▶ [ACTION ITEM]:
Copy, exactly and without additions, every line in the records below from the one holding "requestKinds.find? (fun k" through the one holding "256 + second.toNat)", both ends included.

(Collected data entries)
---+---

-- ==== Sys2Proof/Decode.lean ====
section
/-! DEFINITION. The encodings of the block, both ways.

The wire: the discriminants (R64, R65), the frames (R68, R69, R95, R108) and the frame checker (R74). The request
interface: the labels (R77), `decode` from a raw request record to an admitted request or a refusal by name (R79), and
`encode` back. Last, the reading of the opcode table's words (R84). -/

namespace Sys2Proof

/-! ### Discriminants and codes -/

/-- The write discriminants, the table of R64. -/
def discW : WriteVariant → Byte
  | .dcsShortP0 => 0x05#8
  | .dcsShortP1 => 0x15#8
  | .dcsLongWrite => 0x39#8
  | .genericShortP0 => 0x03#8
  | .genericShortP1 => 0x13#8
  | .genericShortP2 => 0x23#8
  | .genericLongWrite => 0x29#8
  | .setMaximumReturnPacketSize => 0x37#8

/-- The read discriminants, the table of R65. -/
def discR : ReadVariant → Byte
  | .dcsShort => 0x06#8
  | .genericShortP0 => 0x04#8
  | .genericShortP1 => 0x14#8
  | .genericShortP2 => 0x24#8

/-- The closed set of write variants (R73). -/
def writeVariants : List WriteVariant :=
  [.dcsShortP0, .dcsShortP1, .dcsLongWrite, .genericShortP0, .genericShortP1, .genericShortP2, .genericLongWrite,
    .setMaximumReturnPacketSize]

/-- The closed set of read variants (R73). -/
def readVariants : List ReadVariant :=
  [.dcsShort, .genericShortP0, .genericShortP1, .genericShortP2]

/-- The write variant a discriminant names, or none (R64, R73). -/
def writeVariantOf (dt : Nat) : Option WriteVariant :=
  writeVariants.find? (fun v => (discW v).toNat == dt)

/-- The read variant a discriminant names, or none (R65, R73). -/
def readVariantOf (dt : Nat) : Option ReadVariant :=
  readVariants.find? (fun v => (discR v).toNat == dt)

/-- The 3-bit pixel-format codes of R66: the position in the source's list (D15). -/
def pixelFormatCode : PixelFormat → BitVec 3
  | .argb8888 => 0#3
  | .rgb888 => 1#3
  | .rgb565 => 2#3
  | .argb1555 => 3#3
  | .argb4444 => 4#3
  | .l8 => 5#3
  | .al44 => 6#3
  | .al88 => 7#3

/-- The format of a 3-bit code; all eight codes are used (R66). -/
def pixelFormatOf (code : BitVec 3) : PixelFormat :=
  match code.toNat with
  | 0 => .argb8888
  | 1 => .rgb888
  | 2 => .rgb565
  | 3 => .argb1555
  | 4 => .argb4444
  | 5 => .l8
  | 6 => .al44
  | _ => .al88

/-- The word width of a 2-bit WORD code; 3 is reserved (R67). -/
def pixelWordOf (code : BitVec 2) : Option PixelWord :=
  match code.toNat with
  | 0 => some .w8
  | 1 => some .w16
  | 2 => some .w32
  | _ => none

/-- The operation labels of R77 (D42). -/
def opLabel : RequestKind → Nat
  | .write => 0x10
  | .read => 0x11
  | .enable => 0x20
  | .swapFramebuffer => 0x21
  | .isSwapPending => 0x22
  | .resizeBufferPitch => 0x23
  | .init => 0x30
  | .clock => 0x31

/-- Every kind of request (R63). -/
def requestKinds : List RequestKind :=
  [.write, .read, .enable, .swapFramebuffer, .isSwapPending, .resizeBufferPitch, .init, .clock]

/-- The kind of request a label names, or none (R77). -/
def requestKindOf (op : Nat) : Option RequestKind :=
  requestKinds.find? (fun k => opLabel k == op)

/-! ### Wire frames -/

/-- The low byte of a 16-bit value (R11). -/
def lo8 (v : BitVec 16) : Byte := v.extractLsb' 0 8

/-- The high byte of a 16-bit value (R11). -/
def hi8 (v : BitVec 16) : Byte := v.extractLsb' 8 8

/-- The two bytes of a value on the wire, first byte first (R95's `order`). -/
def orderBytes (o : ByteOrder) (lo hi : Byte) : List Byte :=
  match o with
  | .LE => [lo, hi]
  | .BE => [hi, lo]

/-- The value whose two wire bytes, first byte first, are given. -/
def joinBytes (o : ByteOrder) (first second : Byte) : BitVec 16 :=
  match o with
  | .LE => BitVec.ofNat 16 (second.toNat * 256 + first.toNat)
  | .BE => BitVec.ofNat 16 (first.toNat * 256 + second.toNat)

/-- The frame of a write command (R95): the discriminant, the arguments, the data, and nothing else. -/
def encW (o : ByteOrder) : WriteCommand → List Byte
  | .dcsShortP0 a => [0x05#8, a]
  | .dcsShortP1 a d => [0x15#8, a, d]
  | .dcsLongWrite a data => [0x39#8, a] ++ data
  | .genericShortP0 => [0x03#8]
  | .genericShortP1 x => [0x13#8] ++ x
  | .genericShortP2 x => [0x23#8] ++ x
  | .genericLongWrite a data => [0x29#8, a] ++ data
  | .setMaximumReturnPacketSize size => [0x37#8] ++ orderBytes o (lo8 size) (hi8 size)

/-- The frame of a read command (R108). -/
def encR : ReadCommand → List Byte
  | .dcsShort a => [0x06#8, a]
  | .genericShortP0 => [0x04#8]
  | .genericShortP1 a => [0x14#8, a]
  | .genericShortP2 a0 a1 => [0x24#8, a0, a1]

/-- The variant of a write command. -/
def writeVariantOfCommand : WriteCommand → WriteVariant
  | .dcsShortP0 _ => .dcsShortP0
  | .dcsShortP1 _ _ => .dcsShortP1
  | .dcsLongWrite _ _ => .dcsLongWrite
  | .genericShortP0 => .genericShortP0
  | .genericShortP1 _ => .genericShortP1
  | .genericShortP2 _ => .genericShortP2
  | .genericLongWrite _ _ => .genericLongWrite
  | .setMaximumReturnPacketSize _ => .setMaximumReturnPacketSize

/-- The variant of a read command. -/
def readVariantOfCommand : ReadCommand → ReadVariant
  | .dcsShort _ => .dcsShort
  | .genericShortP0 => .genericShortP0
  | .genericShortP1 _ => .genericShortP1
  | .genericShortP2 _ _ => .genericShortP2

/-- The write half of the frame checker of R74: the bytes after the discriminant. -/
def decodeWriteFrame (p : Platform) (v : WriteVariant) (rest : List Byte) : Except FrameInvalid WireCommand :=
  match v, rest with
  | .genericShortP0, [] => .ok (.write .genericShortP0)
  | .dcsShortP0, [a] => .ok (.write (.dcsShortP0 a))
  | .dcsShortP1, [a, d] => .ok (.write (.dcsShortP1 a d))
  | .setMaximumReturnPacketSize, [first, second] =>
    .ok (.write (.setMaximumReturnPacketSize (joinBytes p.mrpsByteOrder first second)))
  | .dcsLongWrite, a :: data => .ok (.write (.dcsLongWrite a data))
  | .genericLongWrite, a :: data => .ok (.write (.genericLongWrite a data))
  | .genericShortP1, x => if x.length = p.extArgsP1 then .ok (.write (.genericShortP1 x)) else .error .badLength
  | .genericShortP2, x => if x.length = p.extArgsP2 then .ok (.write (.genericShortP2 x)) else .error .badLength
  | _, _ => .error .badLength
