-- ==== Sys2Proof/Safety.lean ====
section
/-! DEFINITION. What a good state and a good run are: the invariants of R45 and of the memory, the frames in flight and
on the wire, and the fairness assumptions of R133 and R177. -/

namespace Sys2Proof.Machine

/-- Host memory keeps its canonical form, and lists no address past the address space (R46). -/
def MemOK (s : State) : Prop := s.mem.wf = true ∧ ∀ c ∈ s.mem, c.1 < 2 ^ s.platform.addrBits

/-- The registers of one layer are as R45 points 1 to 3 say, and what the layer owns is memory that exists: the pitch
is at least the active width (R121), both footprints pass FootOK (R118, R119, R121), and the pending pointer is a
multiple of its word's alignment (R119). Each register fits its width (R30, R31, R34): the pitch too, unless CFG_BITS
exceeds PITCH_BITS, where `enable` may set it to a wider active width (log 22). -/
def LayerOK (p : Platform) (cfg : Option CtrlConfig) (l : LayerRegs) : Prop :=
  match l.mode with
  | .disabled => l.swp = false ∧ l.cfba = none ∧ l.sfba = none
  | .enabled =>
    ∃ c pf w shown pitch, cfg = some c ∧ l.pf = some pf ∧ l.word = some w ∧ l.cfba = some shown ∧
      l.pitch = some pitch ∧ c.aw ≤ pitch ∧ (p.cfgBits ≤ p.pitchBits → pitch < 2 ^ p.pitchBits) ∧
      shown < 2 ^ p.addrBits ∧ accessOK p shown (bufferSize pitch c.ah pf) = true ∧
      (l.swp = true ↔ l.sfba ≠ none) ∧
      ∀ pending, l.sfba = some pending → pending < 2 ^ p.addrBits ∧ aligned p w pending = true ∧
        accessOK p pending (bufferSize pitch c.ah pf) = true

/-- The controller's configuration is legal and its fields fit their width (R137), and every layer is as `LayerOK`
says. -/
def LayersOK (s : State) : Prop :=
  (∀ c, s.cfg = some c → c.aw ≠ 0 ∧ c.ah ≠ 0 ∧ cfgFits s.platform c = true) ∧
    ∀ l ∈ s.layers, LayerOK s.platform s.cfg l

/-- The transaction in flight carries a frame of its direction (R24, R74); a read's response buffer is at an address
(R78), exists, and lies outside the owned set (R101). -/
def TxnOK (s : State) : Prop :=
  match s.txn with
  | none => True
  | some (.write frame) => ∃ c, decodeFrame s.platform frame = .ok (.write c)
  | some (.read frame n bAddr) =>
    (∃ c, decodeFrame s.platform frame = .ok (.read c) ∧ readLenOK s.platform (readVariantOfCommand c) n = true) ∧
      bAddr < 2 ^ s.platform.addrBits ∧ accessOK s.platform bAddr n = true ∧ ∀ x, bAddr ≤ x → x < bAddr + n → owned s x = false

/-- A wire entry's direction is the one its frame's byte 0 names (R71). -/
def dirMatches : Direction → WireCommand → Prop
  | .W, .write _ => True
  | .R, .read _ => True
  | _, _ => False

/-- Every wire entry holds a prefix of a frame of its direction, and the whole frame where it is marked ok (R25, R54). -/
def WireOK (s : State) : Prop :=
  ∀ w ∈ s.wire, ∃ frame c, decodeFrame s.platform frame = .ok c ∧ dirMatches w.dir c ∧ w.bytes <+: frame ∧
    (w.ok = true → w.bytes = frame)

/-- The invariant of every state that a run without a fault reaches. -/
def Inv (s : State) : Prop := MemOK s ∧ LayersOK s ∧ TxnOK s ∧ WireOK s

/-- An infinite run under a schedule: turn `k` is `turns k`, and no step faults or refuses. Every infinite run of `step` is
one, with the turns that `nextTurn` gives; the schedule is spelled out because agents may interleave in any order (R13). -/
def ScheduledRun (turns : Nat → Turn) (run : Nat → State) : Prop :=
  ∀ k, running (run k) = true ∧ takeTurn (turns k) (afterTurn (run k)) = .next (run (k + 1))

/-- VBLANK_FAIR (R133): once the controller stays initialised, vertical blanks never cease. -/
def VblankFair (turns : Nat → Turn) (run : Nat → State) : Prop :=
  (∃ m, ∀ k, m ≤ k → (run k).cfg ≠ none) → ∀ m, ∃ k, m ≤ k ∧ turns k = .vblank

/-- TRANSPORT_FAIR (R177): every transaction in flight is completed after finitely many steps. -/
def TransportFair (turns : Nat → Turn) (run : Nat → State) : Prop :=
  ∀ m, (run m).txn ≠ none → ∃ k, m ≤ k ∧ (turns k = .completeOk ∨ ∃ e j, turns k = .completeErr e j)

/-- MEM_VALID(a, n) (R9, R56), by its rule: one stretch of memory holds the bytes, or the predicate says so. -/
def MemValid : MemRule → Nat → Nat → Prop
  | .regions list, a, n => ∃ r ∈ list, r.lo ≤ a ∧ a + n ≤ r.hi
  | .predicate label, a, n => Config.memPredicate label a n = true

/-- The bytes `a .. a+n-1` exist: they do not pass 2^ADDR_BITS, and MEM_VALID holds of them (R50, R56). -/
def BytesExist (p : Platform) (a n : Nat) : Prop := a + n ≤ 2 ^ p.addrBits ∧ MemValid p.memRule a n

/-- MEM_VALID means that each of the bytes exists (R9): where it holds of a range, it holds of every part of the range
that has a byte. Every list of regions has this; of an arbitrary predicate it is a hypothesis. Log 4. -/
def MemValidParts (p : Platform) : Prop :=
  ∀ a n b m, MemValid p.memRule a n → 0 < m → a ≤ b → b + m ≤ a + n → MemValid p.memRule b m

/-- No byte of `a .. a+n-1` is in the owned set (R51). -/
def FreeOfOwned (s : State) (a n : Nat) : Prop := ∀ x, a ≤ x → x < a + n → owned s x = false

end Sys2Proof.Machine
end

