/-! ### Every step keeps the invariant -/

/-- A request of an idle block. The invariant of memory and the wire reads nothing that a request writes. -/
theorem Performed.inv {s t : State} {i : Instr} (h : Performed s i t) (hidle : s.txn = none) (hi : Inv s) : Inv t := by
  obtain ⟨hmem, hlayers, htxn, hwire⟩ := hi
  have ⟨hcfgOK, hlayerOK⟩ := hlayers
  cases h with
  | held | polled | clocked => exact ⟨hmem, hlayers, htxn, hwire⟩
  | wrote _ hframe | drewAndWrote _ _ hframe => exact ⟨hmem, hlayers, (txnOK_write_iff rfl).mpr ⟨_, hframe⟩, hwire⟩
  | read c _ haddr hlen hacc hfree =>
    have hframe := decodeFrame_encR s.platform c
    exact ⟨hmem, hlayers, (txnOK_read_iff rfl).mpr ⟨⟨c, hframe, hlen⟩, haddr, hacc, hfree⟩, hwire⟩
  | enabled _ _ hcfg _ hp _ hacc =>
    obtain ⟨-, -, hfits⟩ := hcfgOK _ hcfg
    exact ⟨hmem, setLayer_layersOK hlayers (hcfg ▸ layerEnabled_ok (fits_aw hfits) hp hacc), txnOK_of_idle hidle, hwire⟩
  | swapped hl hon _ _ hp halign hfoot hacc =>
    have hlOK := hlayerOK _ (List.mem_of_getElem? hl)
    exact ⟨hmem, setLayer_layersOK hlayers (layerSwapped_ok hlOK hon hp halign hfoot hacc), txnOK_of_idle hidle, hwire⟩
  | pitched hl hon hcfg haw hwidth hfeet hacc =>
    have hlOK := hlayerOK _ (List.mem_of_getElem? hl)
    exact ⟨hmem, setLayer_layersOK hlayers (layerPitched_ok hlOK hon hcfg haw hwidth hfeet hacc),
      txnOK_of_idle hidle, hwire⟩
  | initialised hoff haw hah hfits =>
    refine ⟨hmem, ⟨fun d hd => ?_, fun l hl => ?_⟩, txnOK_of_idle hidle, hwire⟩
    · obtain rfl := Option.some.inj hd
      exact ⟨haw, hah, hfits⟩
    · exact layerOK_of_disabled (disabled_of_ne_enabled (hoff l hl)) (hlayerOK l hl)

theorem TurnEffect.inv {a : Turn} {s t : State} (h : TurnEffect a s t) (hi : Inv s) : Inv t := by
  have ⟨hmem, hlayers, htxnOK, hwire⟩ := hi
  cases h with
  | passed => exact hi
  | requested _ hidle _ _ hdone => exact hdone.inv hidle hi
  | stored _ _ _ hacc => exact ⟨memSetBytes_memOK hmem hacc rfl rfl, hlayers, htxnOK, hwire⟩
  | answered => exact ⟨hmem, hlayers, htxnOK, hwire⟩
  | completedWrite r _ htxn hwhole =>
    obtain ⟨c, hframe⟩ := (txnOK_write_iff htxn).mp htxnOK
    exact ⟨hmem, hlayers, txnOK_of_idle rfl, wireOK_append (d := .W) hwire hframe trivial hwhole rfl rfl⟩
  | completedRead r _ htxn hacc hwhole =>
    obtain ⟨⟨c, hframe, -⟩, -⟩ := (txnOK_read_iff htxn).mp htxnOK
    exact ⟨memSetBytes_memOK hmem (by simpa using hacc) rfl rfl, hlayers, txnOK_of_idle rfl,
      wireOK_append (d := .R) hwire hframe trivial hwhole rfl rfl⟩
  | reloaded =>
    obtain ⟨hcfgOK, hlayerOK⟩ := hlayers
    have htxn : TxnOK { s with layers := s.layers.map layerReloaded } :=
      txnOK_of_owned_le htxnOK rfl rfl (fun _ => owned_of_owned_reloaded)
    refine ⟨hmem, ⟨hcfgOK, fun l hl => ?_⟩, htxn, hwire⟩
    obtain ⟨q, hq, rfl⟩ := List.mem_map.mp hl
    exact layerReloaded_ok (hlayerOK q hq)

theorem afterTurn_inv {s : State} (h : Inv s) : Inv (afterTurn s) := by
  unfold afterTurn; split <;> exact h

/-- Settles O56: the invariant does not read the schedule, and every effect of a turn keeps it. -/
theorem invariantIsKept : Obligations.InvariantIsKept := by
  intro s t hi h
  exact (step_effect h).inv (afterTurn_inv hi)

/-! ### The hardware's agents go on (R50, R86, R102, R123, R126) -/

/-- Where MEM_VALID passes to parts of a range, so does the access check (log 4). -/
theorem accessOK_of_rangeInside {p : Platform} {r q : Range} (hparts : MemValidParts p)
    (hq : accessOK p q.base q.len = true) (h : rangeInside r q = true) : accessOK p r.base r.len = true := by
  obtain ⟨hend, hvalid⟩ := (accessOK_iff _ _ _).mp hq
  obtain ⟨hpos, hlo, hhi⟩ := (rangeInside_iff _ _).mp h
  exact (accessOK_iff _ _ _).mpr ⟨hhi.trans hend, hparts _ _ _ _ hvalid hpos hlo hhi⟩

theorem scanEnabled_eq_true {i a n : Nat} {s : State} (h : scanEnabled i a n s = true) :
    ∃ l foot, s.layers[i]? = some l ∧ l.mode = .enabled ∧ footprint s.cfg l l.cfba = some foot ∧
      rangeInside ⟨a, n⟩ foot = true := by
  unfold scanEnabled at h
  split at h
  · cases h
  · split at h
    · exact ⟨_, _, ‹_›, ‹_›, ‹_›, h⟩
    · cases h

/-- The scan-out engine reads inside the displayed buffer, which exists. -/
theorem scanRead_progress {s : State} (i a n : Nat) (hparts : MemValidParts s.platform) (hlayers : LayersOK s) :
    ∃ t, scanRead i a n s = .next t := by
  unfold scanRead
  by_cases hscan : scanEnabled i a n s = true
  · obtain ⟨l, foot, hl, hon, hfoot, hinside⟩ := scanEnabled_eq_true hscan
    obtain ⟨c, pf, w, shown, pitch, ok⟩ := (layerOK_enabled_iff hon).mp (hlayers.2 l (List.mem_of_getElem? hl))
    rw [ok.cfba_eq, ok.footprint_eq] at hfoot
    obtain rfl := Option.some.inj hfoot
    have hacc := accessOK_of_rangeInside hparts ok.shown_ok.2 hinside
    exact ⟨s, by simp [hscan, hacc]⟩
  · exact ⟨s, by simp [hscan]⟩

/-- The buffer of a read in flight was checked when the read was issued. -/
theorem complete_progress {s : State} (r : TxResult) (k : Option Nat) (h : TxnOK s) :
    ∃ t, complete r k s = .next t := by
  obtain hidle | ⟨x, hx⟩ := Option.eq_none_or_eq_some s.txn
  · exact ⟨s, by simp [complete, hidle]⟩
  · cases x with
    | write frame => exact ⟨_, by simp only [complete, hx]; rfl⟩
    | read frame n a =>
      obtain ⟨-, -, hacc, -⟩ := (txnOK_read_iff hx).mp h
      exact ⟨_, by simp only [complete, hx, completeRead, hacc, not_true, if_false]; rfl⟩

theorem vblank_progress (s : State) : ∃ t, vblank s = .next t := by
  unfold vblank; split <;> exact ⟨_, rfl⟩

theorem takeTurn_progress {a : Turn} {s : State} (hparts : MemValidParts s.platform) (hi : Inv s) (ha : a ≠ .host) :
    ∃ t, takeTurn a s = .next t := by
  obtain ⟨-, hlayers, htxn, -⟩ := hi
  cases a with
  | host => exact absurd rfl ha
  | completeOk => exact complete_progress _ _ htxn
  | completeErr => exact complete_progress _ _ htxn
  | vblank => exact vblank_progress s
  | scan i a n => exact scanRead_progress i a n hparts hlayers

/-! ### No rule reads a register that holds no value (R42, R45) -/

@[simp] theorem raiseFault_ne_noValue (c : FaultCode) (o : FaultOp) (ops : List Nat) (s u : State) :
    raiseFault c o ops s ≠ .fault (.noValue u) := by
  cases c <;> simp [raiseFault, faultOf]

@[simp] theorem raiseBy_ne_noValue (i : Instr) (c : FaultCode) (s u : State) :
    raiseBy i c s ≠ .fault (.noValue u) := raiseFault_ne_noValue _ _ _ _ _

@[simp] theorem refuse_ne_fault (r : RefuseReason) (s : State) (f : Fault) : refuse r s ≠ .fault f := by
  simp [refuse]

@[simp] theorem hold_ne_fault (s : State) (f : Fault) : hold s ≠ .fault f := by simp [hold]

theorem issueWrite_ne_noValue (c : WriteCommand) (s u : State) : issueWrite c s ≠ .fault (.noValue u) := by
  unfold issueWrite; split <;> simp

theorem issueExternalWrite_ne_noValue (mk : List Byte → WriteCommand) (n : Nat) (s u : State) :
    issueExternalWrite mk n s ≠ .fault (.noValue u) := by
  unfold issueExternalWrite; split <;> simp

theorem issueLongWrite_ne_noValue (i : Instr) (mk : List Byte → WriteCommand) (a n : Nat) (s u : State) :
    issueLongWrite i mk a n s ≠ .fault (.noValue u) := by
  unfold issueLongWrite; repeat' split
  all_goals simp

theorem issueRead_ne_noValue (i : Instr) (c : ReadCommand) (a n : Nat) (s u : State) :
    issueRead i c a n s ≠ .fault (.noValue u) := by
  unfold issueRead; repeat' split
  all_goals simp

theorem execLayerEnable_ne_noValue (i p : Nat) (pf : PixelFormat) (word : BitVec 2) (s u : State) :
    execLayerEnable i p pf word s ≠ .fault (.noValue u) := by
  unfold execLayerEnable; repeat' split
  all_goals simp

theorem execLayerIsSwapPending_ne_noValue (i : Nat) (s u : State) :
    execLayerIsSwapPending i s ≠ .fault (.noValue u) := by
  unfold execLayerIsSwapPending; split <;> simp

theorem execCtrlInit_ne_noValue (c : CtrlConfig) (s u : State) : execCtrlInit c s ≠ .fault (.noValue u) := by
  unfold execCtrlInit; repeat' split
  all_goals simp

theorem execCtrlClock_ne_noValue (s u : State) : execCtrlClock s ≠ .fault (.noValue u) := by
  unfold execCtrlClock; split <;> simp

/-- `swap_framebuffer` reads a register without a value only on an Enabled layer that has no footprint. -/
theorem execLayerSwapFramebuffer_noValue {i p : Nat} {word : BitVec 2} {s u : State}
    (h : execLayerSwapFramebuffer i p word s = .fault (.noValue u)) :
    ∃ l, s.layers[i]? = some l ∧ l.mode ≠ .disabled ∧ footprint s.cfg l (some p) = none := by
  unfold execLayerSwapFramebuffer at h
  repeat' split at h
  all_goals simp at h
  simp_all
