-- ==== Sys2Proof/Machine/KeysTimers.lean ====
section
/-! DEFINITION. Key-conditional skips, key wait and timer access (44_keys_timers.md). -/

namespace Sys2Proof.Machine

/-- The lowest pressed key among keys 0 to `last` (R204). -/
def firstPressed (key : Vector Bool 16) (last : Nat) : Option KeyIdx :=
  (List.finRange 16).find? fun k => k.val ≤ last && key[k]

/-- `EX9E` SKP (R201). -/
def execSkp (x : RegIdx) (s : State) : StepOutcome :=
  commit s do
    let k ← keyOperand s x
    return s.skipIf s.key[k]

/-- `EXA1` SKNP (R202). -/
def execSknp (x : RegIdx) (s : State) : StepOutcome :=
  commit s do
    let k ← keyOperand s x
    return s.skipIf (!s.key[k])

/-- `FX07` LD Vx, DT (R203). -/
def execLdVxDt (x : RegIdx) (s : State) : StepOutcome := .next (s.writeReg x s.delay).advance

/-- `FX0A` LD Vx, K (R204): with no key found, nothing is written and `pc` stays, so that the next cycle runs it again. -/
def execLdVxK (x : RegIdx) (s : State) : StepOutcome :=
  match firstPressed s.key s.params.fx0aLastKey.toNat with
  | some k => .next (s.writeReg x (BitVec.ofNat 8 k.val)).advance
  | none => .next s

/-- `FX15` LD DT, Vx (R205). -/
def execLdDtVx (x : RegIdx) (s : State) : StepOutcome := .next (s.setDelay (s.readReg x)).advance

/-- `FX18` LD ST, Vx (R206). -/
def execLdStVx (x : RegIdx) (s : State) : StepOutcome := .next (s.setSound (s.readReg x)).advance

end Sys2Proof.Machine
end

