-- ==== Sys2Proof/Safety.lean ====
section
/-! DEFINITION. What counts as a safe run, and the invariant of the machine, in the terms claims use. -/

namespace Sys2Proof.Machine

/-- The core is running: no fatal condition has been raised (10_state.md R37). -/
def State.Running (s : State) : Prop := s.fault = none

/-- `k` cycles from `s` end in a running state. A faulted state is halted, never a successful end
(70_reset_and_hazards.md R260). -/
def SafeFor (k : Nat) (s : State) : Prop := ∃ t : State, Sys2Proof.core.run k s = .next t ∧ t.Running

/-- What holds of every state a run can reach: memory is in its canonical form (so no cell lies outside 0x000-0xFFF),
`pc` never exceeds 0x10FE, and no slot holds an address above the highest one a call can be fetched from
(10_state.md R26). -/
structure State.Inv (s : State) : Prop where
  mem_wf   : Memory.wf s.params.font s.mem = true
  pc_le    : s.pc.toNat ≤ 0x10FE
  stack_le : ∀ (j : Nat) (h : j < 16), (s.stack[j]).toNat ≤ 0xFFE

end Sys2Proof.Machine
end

---+---

▶ [WRITTEN RESPONSE]:
  requestKinds.find? (fun k => opLabel k == op)

/-! ### Wire frames -/

/-- The low byte of a 16-bit value (R11). -/
def lo8 (v : BitVec 16) : Byte := v.extractLsb' 0 8

/-- The high byte of a 16-bit value (R11). -/
def hi8 (v : BitVec 16) : Byte := v.extractLsb' 8 8

/-- The two bytes of a value on the wire, first byte first (R95's `order`). -/
def orderBytes (o : ByteOrder) (lo hi : Byte) : List Byte :=
  match o with
  | .LE => [lo, hi]
  | .BE => [hi, lo]

/-- The value whose two wire bytes, first byte first, are given. -/
def joinBytes (o : ByteOrder) (first second : Byte) : BitVec 16 :=
  match o with
  | .LE => BitVec.ofNat 16 (second.toNat * 256 + first.toNat)
  | .BE => BitVec.ofNat 16 (first.toNat * 256 + second.toNat)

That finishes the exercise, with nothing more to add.